— TASK ITEM —
For the data below, restate word for word only the lines from the line containing "(Reg.UPD_CHUNKS_DONE.key, popCount c.upd.bitmap" through the line containing "(Reg.PWR_STATUS_WAIT_TB_REF.key, b2n (time", both ends included.

Records contained in a dataset
-- ==== Sys2Proof/Machine/Registers.lean ====
section
/-! DEFINITION. Control space as a whole: what the registers of every block show (views), what a write to each does beyond
storing, and the rows of the register access (R11 to R14, R52, R504, R505, R516, R574). -/

namespace Sys2Proof.Machine

/-! ### Views -/

/-- A 64-bit value in a LO and HI pair. -/
def pairView (lo hi : Fld) (v : Nat) : Views := [(lo.key, v % 2 ^ 32), (hi.key, v / 2 ^ 32)]

def viewTC (c : Ctl) : Views := pairView Reg.TC_NOW_LO_NOW Reg.TC_NOW_HI_NOW (now c)

def viewAD (c : Ctl) : Views := [(Reg.AD_STATUS_ADMITTING.key, b2n (admitting c))]

/-- Energy accounts in mJ (R429), the line producer's members and records, the selected log entry. -/
def viewGAF (c : Ctl) : Views :=
  let ms := if rdb c Reg.GAF_LP_CTRL_ROLE then lpMembers c else []
  let e := c.gaf.log.getD (rd c Reg.GAF_LOG_SEL_ENTRY) (0, 0, 0)
  [(Reg.GAF_STATUS_FLOOR_HOLD.key, b2n (floorHold c)), (Reg.GAF_LP_STATUS_MEMBERS.key, ms.length),
   (Reg.GAF_LP_STATUS_RECORDS.key, (ms.filter (fun m => (lpRecent c m).isSome)).length),
   (Reg.GAF_LOG_KIND_KIND.key, e.1), (Reg.GAF_LOG_KIND_VALUE.key, e.2.1)] ++
  pairView Reg.GAF_LOG_TIME_LO_TIME Reg.GAF_LOG_TIME_HI_TIME e.2.2 ++
  pairView Reg.GAF_E_IN_LO_ENERGY Reg.GAF_E_IN_HI_ENERGY (c.gaf.eIn / 1000) ++
  pairView Reg.GAF_E_TONE_LO_ENERGY Reg.GAF_E_TONE_HI_ENERGY (c.gaf.eTone / 1000) ++
  pairView Reg.GAF_E_OVERHEAD_LO_ENERGY Reg.GAF_E_OVERHEAD_HI_ENERGY (c.gaf.eOver / 1000) ++
  pairView Reg.GAF_E_SLICE_LO_ENERGY Reg.GAF_E_SLICE_HI_ENERGY (c.gaf.eSliceTakes + c.gaf.eSliceOver / 1000)

def viewCLK (c : Ctl) : Views := [(Reg.CLK_STATUS_JUDGE.key, rd c Reg.MGT_STRAPS_XO_JUDGE)]

/-- Generation, log entry, dailies slot, profile and suspects as the FLT_ registers show them (R498). -/
def viewFLT (c : Ctl) : Views :=
  let cell := BitVec.ofNat 32 (rd c Reg.FLT_GEN_SEL_CELL)
  let e := c.flt.log.getD (rd c Reg.FLT_LOG_SEL_ENTRY) []
  let slot := selected c .dailies
  let p := profileBytes c
  let groups := bitsOf 48 (fun g => c.ad.suspect.contains g)
  let dump : Views := match Map.get? c.flt.dumps slot with
    | none => []
    | some d => [((Reg.FLT_DLY_STATE_VALID slot).key, 1), ((Reg.FLT_DLY_STATE_COMPLETE slot).key, b2n d.complete),
        ((Reg.FLT_DLY_STATE_TILES slot).key, d.tiles), ((Reg.FLT_DLY_STATE_UNCAPTURED slot).key, d.uncaptured), ((Reg.FLT_DLY_TIME_US slot).key, d.us)]
  [(Reg.FLT_GEN_GEN.key, if isDomain c cell then domainGen c cell else 0), (Reg.FLT_GEN_VALID.key, b2n (isDomain c cell)),
   (Reg.FLT_SUSPECT_LO_GROUPS.key, groups % 2 ^ 32), (Reg.FLT_SUSPECT_HI_GROUPS.key, groups / 2 ^ 32)] ++
  (List.range 8).map (fun n => ((Reg.FLT_LOG_WORD_WORD n).key, leAt e (4 * n) 4)) ++
  (List.range 16).map (fun n => ((Reg.FLT_PROFILE_WORD_WORD n).key, leAt p (4 * n) 4)) ++ dump

def viewDLY (c : Ctl) : Views :=
  (List.range 4).flatMap (fun j =>
    let l := c.memory.trackers.filter (fun x => x.mdie == j)
    [((Reg.DLY_TRK_ACTIVE j).key, l.length), ((Reg.DLY_TRK_CONFIRMED j).key, (l.filter (fun x => x.confirmed)).length)])

def viewFAB (c : Ctl) : Views :=
  (List.range 6).flatMap (fun f =>
    [((Reg.FAB_REORDER_USE_KIB f).key, dieHeld c f / 1024),
     ((Reg.FAB_REORDER_USE_CONTEXTS f).key, (c.fab.dst.filter (fun x => ownerOf c x.src == f)).length)])

/-- Groups, the pool, and the group the window shows (R367). -/
def viewCOL (c : Ctl) : Views :=
  let k := selected c .group
  let g := groupAt c k
  [(Reg.COL_STATUS_OPEN.key, (c.coll.groups.filter (fun e => e.2.state == 2 || e.2.state == 3)).length), (Reg.COL_POOL_FREE_KIB.key, poolFree c),
   ((Reg.COL_GROUP_STATE_STATE k).key, g.state), ((Reg.COL_GROUP_STATE_WEIGHT k).key, g.weight), ((Reg.COL_GROUP_STATE_INDEX k).key, g.index),
   ((Reg.COL_GROUP_STATE_PENDING k).key, g.ops.length), ((Reg.COL_GROUP_ID_ID k).key, g.gid), ((Reg.COL_GROUP_MEMBERS_N k).key, g.members.length),
   ((Reg.COL_GROUP_STEP_STEP k).key, g.step), ((Reg.COL_GROUP_SLICE_SLICE k).key, g.slice), ((Reg.COL_GROUP_BUF_KIB k).key, g.bufKib),
   ((Reg.COL_GROUP_FAIL_CODE k).key, g.failCode), ((Reg.COL_GROUP_FAIL_MEMBER k).key, g.failMember)] ++
  pairView (Reg.COL_GROUP_SEQ_LO_SEQ k) (Reg.COL_GROUP_SEQ_HI_SEQ k) g.seq

/-- Exhausted counters (R528) and the words of a measurement (R535). -/
def viewSEC (c : Ctl) (off : Nat) : Views :=
  (List.range 3).map (fun k => ((Reg.SEC_ARC_EXHAUSTED k).key, b2n (rd c (Reg.SEC_ARC_VALUE k) == 511))) ++
  (if 0x100 ≤ off ∧ off < 0x200 then
    let n := (off - 0x100) / 4
    [((Reg.SEC_MEAS_WORD n).key, leAt (measure c (n / 8)) (4 * (n % 8)) 4)] else [])

/-- Versions, security versions, chunks, phase and health of the splice (R558). -/
def viewUPD (c : Ctl) (off : Nat) : Views :=
  let a := slotNo c (bootedSlot c)
  let x := slotNo c (spareSlot c)
  let (ver, svn, n) := match c.upd.manifest with
    | some m => (m.version, m.svn, m.n)
    | none => (x.version, x.svn, 0)
  [(Reg.UPD_STATUS_PHASE.key, updPhase c), (Reg.UPD_SVN_ACTIVE.key, a.svn), (Reg.UPD_SVN_TARGET.key, svn), (Reg.UPD_CHUNKS_TOTAL.key, n),
   (Reg.UPD_CHUNKS_DONE.key, popCount c.upd.bitmap n), (Reg.UPD_HEALTH_SECONDS.key, healthSeconds c),
   (Reg.UPD_HEALTH_SELFTEST.key, b2n (inHealth c && partsKept c))] ++
  pairView Reg.UPD_ACTIVE_VER_LO_VERSION Reg.UPD_ACTIVE_VER_HI_VERSION a.version ++
  pairView Reg.UPD_TARGET_VER_LO_VERSION Reg.UPD_TARGET_VER_HI_VERSION ver ++
  (if 0x1000 ≤ off then
    let w := (off - 0x1000) / 4
    [((Reg.UPD_BITMAP_BITS w).key, c.upd.bitmap / 2 ^ (32 * w) % 2 ^ 32)] else [])

/-- What is left of a time since an instant, in units of 1/`per` s. -/
def leftOf (c : Ctl) (since whole per : Nat) : Nat := whole - (c.time.mono - since) * per / 2 ^ 32

/-- Unit lease left in µs, cap lease left in ms (R573, R579). -/
def unitLeaseLeft (c : Ctl) : Nat := if rdb c Reg.MGT_STATUS_UNHELD then 0 else leftOf c c.mgt.renewedAt 10000 1000000
def capLeaseLeft (c : Ctl) : Nat := if rdb c Reg.MGT_CAP_LEASE_LAPSED then 0 else leftOf c c.mgt.capAt 5000 1000

def viewMGT (c : Ctl) : Views := [(Reg.MGT_LEASE_REMAIN_US.key, unitLeaseLeft c), (Reg.MGT_CAP_LEASE_REMAIN_MS.key, capLeaseLeft c)]

/-- What the bring-up waits for (R588, R589). -/
def viewPWR (c : Ctl) : Views :=
  let at_ := fun n => stageNow c == n
  let time := at_ 9 && rdb c Reg.PWR_CTRL_LOCK_WAIT && decide (lockOf c < 3)
  [(Reg.PWR_STATUS_WAIT_START_OK.key, b2n (at_ 3 && !rdb c Reg.MGT_LINES_START_OK)), (Reg.PWR_STATUS_WAIT_REFCLK.key, b2n (at_ 5 && !rdb c Reg.CLK_STATUS_REFCLK_OK)),
   (Reg.PWR_STATUS_WAIT_TB_REF.key, b2n (time && !rdb c Reg.TC_STATE_REF_OK)), (Reg.PWR_STATUS_WAIT_PULSE.key, b2n (time && !rdb c Reg.TC_STATE_PULSE_OK)),
   (Reg.PWR_STATUS_WAIT_PTP.key, b2n time), (Reg.PWR_STATUS_WAIT_ETH.key, b2n (at_ 9 && !ethUp c)), (Reg.PWR_STATUS_WAIT_WILEF.key, b2n (at_ 9 && !portsReady c))]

— EXERCISE RESULT —
   (Reg.UPD_CHUNKS_DONE.key, popCount c.upd.bitmap n), (Reg.UPD_HEALTH_SECONDS.key, healthSeconds c),
   (Reg.UPD_HEALTH_SELFTEST.key, b2n (inHealth c && partsKept c))] ++
  pairView Reg.UPD_ACTIVE_VER_LO_VERSION Reg.UPD_ACTIVE_VER_HI_VERSION a.version ++
  pairView Reg.UPD_TARGET_VER_LO_VERSION Reg.UPD_TARGET_VER_HI_VERSION ver ++
  (if 0x1000 ≤ off then
    let w := (off - 0x1000) / 4
    [((Reg.UPD_BITMAP_BITS w).key, c.upd.bitmap / 2 ^ (32 * w) % 2 ^ 32)] else [])

/-- What is left of a time since an instant, in units of 1/`per` s. -/
def leftOf (c : Ctl) (since whole per : Nat) : Nat := whole - (c.time.mono - since) * per / 2 ^ 32

/-- Unit lease left in µs, cap lease left in ms (R573, R579). -/
def unitLeaseLeft (c : Ctl) : Nat := if rdb c Reg.MGT_STATUS_UNHELD then 0 else leftOf c c.mgt.renewedAt 10000 1000000
def capLeaseLeft (c : Ctl) : Nat := if rdb c Reg.MGT_CAP_LEASE_LAPSED then 0 else leftOf c c.mgt.capAt 5000 1000

def viewMGT (c : Ctl) : Views := [(Reg.MGT_LEASE_REMAIN_US.key, unitLeaseLeft c), (Reg.MGT_CAP_LEASE_REMAIN_MS.key, capLeaseLeft c)]

/-- What the bring-up waits for (R588, R589). -/
def viewPWR (c : Ctl) : Views :=
  let at_ := fun n => stageNow c == n
  let time := at_ 9 && rdb c Reg.PWR_CTRL_LOCK_WAIT && decide (lockOf c < 3)
  [(Reg.PWR_STATUS_WAIT_START_OK.key, b2n (at_ 3 && !rdb c Reg.MGT_LINES_START_OK)), (Reg.PWR_STATUS_WAIT_REFCLK.key, b2n (at_ 5 && !rdb c Reg.CLK_STATUS_REFCLK_OK)),
   (Reg.PWR_STATUS_WAIT_TB_REF.key, b2n (time && !rdb c Reg.TC_STATE_REF_OK)), (Reg.PWR_STATUS_WAIT_PULSE.key, b2n (time && !rdb c Reg.TC_STATE_PULSE_OK)),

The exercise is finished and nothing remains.